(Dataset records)

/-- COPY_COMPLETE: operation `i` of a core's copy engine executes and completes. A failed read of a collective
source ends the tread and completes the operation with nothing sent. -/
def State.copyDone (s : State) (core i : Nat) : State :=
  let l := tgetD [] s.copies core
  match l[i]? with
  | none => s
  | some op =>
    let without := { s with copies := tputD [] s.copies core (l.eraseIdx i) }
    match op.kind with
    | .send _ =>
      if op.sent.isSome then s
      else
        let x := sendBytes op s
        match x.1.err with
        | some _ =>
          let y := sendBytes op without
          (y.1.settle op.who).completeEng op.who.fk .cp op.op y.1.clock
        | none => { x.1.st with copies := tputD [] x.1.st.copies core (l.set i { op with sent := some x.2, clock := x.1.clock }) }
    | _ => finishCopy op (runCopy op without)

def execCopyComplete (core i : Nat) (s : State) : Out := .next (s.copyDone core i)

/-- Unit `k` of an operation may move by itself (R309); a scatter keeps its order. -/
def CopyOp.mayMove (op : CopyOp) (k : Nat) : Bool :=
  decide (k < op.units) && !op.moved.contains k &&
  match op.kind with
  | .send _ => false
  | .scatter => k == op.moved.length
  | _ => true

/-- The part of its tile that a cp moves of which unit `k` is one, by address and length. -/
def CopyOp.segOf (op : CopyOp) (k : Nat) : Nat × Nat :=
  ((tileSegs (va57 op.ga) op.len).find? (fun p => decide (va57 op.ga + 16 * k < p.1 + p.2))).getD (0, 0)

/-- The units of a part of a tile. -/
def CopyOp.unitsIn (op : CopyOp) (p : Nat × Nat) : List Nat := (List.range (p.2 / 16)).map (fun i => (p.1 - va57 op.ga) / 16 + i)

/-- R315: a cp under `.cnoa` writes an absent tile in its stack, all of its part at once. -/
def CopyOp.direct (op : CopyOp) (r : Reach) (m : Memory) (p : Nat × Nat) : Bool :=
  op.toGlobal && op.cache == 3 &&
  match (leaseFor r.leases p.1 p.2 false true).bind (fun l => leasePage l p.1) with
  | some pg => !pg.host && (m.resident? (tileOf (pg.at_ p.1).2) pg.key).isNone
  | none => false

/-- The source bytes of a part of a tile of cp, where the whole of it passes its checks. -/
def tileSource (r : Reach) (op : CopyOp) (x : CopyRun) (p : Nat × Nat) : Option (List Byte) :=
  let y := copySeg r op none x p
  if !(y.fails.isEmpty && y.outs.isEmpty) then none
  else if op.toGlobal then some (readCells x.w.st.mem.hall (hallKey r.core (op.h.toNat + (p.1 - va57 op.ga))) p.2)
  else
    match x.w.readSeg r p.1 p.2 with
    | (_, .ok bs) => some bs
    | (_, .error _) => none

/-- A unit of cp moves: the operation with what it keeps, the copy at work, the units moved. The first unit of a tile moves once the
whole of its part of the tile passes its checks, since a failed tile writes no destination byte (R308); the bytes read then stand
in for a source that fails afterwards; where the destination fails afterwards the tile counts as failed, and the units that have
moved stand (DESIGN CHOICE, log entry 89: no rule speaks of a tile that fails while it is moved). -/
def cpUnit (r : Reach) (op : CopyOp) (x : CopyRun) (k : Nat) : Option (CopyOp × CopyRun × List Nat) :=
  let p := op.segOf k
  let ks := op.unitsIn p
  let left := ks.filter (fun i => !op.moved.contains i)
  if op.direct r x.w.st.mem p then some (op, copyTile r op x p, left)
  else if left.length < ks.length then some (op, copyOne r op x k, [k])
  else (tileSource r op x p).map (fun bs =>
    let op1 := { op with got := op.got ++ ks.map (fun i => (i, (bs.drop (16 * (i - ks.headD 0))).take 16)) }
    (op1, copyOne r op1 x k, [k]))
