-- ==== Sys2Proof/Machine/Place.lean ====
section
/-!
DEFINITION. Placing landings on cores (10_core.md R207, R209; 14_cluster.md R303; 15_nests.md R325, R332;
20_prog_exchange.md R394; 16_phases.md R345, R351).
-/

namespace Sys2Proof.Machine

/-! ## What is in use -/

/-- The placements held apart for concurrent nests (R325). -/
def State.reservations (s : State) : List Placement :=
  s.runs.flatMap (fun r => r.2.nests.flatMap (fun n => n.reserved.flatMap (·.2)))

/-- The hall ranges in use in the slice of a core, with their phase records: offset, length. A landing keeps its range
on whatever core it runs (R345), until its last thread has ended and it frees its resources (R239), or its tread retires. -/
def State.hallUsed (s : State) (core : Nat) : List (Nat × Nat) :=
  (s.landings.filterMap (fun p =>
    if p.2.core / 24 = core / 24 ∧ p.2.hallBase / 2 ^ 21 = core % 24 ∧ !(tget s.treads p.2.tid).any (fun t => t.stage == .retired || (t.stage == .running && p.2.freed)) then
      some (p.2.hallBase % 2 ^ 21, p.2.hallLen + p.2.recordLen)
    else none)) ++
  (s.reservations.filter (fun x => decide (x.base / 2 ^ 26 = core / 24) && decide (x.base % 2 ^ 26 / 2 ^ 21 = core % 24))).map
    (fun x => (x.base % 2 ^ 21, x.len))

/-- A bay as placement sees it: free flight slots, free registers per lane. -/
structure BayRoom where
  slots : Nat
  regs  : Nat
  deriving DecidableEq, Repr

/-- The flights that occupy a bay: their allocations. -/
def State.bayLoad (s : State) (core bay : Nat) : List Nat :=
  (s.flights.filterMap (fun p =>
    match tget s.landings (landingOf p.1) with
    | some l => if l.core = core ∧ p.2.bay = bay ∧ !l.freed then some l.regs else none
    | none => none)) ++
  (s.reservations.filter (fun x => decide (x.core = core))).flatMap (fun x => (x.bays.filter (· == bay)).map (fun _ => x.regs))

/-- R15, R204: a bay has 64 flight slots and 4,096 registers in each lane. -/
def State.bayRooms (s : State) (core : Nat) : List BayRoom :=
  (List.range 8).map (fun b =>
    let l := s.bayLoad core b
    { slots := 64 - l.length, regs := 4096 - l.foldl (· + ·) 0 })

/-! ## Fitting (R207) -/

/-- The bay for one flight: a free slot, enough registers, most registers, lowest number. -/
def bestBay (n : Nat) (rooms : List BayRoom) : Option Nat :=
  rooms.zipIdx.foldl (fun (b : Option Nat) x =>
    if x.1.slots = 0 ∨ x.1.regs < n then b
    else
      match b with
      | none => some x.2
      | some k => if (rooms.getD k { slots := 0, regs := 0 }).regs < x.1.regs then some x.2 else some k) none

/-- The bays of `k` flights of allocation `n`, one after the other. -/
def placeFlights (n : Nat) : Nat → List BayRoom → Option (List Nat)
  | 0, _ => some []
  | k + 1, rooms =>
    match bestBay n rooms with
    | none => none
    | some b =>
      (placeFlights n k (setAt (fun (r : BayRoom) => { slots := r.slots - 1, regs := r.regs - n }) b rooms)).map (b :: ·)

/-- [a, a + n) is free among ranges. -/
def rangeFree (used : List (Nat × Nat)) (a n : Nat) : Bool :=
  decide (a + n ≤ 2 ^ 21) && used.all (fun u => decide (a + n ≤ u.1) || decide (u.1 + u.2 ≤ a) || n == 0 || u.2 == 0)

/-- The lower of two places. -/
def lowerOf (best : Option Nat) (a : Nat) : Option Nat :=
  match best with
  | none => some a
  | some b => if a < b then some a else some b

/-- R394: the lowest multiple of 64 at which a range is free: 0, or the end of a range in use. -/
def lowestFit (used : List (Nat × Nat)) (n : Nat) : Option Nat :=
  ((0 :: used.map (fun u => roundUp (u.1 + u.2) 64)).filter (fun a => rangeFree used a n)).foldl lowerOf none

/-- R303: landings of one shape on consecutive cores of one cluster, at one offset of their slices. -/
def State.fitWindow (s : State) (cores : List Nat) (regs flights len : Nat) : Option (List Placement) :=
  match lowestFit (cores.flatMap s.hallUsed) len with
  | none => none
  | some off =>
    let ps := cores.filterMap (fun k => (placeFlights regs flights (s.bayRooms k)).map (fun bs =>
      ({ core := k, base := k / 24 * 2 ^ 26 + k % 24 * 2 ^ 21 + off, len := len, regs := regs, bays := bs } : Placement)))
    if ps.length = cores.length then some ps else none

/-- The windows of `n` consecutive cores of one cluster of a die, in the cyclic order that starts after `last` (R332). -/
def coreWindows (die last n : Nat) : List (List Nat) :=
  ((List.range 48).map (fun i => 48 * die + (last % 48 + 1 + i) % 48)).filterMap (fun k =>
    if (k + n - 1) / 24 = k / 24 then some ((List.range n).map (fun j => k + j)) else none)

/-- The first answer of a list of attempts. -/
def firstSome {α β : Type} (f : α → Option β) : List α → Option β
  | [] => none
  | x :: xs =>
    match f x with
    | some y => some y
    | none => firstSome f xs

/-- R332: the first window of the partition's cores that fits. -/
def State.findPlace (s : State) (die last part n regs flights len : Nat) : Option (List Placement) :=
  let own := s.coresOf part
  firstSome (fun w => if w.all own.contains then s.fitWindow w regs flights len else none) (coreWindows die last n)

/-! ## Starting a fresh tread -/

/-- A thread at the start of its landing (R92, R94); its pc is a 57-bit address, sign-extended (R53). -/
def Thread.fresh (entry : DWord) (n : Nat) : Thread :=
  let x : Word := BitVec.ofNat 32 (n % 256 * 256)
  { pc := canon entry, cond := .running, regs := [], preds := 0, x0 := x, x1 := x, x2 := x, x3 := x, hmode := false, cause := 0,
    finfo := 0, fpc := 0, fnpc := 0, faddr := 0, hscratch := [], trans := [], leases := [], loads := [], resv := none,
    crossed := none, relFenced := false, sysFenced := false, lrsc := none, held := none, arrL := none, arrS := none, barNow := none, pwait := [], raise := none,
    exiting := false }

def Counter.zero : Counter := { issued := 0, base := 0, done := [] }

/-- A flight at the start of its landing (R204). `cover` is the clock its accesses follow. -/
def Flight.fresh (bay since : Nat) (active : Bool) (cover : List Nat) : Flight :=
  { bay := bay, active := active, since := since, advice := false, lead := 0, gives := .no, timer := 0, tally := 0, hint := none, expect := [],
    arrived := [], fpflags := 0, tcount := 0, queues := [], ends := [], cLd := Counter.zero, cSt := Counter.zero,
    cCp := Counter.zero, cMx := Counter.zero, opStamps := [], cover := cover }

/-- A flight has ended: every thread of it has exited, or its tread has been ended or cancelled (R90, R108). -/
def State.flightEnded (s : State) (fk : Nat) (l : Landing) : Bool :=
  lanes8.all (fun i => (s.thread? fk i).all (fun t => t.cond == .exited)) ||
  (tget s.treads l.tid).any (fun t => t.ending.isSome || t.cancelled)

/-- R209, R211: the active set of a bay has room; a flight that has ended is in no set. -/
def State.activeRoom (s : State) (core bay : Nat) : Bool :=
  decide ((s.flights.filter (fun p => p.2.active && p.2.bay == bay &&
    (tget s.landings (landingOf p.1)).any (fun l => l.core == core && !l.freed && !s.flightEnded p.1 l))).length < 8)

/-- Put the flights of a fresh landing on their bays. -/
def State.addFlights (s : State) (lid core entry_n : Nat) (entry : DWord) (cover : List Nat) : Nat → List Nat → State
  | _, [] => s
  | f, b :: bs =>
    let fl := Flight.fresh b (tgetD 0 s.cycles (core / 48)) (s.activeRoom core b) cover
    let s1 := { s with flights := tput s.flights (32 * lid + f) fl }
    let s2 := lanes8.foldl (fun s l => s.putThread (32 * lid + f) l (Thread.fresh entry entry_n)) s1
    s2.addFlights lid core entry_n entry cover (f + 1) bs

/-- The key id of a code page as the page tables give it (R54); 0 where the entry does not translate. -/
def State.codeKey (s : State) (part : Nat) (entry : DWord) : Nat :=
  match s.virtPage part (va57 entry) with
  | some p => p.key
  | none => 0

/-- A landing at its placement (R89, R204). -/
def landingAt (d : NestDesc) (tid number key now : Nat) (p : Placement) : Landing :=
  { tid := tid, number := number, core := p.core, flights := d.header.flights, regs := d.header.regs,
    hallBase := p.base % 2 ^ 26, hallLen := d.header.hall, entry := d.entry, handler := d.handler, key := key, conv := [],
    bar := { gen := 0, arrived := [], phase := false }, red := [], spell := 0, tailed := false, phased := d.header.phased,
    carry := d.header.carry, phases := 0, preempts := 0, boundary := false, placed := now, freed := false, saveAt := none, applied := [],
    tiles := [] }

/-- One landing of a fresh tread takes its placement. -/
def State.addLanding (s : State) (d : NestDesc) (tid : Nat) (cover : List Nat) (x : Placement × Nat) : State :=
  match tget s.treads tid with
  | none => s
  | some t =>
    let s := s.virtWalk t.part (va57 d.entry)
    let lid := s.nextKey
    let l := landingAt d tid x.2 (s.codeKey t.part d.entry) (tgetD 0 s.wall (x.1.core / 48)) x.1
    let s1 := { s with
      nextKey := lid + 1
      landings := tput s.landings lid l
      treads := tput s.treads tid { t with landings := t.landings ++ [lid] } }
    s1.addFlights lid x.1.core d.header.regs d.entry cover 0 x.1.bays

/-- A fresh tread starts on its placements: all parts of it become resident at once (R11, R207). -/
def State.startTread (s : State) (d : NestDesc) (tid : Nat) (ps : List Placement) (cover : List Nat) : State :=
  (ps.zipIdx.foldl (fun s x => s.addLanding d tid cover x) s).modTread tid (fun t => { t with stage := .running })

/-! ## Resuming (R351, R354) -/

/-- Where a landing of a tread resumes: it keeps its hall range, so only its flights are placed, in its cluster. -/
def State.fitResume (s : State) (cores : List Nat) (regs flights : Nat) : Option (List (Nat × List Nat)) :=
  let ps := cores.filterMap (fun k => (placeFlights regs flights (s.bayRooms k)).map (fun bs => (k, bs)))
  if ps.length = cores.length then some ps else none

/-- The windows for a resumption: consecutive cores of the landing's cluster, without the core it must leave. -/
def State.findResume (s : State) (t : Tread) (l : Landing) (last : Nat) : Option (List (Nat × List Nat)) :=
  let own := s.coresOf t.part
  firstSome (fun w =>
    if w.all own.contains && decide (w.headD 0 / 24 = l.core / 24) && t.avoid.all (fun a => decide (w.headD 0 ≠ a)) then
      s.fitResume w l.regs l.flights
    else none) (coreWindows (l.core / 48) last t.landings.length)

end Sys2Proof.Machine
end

[Work task]: Retype the entries exactly from the first line, stopping after the line with "def tileSource (r".

[Reply]:
/-- COPY_COMPLETE: operation `i` of a core's copy engine executes and completes. A failed read of a collective
source ends the tread and completes the operation with nothing sent. -/
def State.copyDone (s : State) (core i : Nat) : State :=
  let l := tgetD [] s.copies core
  match l[i]? with
  | none => s
  | some op =>
    let without := { s with copies := tputD [] s.copies core (l.eraseIdx i) }
    match op.kind with
    | .send _ =>
      if op.sent.isSome then s
      else
        let x := sendBytes op s
        match x.1.err with
        | some _ =>
          let y := sendBytes op without
          (y.1.settle op.who).completeEng op.who.fk .cp op.op y.1.clock
        | none => { x.1.st with copies := tputD [] x.1.st.copies core (l.set i { op with sent := some x.2, clock := x.1.clock }) }
    | _ => finishCopy op (runCopy op without)

def execCopyComplete (core i : Nat) (s : State) : Out := .next (s.copyDone core i)

/-- Unit `k` of an operation may move by itself (R309); a scatter keeps its order. -/
def CopyOp.mayMove (op : CopyOp) (k : Nat) : Bool :=
  decide (k < op.units) && !op.moved.contains k &&
  match op.kind with
  | .send _ => false
  | .scatter => k == op.moved.length
  | _ => true

/-- The part of its tile that a cp moves of which unit `k` is one, by address and length. -/
def CopyOp.segOf (op : CopyOp) (k : Nat) : Nat × Nat :=
  ((tileSegs (va57 op.ga) op.len).find? (fun p => decide (va57 op.ga + 16 * k < p.1 + p.2))).getD (0, 0)

/-- The units of a part of a tile. -/
def CopyOp.unitsIn (op : CopyOp) (p : Nat × Nat) : List Nat := (List.range (p.2 / 16)).map (fun i => (p.1 - va57 op.ga) / 16 + i)

/-- R315: a cp under `.cnoa` writes an absent tile in its stack, all of its part at once. -/
def CopyOp.direct (op : CopyOp) (r : Reach) (m : Memory) (p : Nat × Nat) : Bool :=
  op.toGlobal && op.cache == 3 &&
  match (leaseFor r.leases p.1 p.2 false true).bind (fun l => leasePage l p.1) with
  | some pg => !pg.host && (m.resident? (tileOf (pg.at_ p.1).2) pg.key).isNone
  | none => false

/-- The source bytes of a part of a tile of cp, where the whole of it passes its checks. -/
def tileSource (r : Reach) (op : CopyOp) (x : CopyRun) (p : Nat × Nat) : Option (List Byte) :=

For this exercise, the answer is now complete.